What Actually Changes When You Adopt OTel
I’ll be direct about the measurable improvements I’ve seen:
MTTR drops dramatically. Before OTel, debugging a cross-service issue meant bouncing between tools and logs for 45-90 minutes. With distributed tracing, you get an alert with a trace ID, open it in Jaeger, see the failing span, read the error. Five to fifteen minutes. That’s not a marginal improvement - it’s a step change.
On-call gets less painful. “Something’s broken, start digging” becomes “Span X in service Y failed with error Z, here’s the trace.” Engineers stop dreading pages because they have context to act immediately.
New services come pre-instrumented. When OTel is in your service template, instrumentation is part of the first PR, not a “we’ll add monitoring later” ticket that sits in the backlog for six months.
Vendor migrations become boring. And boring is exactly what you want for infrastructure changes.
Try It Yourself
The full lab is at github.com/moabukar/otel-demo. One make setup command gives you:
- A Kind cluster with Go and Python services, fully instrumented
- OTel Collector in DaemonSet + Gateway topology
- Jaeger for traces, Prometheus for metrics, Grafana for dashboards
- LocalStack simulating Lambda, ECS, and EC2 workloads
- All sending telemetry to the same pipeline
Run make traffic to generate requests and open Jaeger at localhost:16686. Click through a few traces. See how spans nest, how context propagates across services, how errors are highlighted.

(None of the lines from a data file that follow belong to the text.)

-- ==== Sys2Proof/Machine/Branch.lean ====
section
/-! DEFINITION. The branch instructions (spec/43_branches.md R125 to R135). -/

namespace Sys2Proof.Machine

/-- `Commit(ia, taken, target)`: the predictor protocol, then the actual next PC (R127); the branch completes. -/
def commit (taken : Bool) (target : Nat) (s : State) : Result :=
  let actual := if taken then target else s.nextPc
  State.completed { s.predictorProtocol s.instrAddr taken target actual with pc := some actual }

/-- JZ: taken when GPR[R] = 0 (R128). -/
def execJz (r ix : BitVec 2) (ind : Bool) (addr : BitVec 5) (s : State) : Result :=
  withEA ix ind addr s fun ea s => commit (s.gpr r == 0) ea.toNat s

/-- JNE: taken when GPR[R] ≠ 0 (R129). -/
def execJne (r ix : BitVec 2) (ind : Bool) (addr : BitVec 5) (s : State) : Result :=
  withEA ix ind addr s fun ea s => commit (s.gpr r != 0) ea.toNat s

/-- JCC: taken when CC[R] = 1 (R130). -/
def execJcc (cc ix : BitVec 2) (ind : Bool) (addr : BitVec 5) (s : State) : Result :=
  withEA ix ind addr s fun ea s => commit (s.ccBit cc) ea.toNat s

/-- JMA: always taken (R131). -/
def execJma (ix : BitVec 2) (ind : Bool) (addr : BitVec 5) (s : State) : Result :=
  withEA ix ind addr s fun ea s => commit true ea.toNat s

/-- JSR: GPR[3] takes the advanced PC; always taken (R132). -/
def execJsr (ix : BitVec 2) (ind : Bool) (addr : BitVec 5) (s : State) : Result :=
  withEA ix ind addr s fun ea s => commit true ea.toNat (s.setGpr 3 (mask16 s.nextPc))

/-- RFS: returns to GPR[3] if it is an address, with GPR[0] the immediate (R133). -/
def execRfs (immed : BitVec 5) (s : State) : Result :=
  let t := (s.gpr 3).toNat
  if memorySize ≤ t then s.raise .addressOutOfRange
  else commit true t (s.setGpr 0 (immed.setWidth 16))

/-- SOB: decrements GPR[R]; taken when the result is positive as a signed word (R134). -/
def execSob (r ix : BitVec 2) (ind : Bool) (addr : BitVec 5) (s : State) : Result :=
  withEA ix ind addr s fun ea s =>
    let v := s.gpr r - 1
    commit (decide (0 < s16 v)) ea.toNat (s.setGpr r v)

/-- JGE: taken when GPR[R] ≥ 0 as a signed word (R135). -/
def execJge (r ix : BitVec 2) (ind : Bool) (addr : BitVec 5) (s : State) : Result :=
  withEA ix ind addr s fun ea s => commit (decide (0 ≤ s16 (s.gpr r))) ea.toNat s

end Sys2Proof.Machine
end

That ten minutes will teach you more about OpenTelemetry than any conference talk.
Final Thought
Observability isn’t about having the most dashboards or the fanciest tooling. It’s about answering “what’s broken and why” as fast as possible.
OpenTelemetry doesn’t give you observability. It gives you the foundation to build observability that actually works - across languages, across compute types, across vendors. It’s the unsexy standardisation layer that makes everything else possible.
And in my experience, the unsexy infrastructure decisions are the ones that compound the most over time.
If you’re still running three different monitoring stacks for three different compute types, you’re paying triple - in money, in cognitive overhead, and in MTTR. OpenTelemetry is the way out.
The code is open source. Go break it.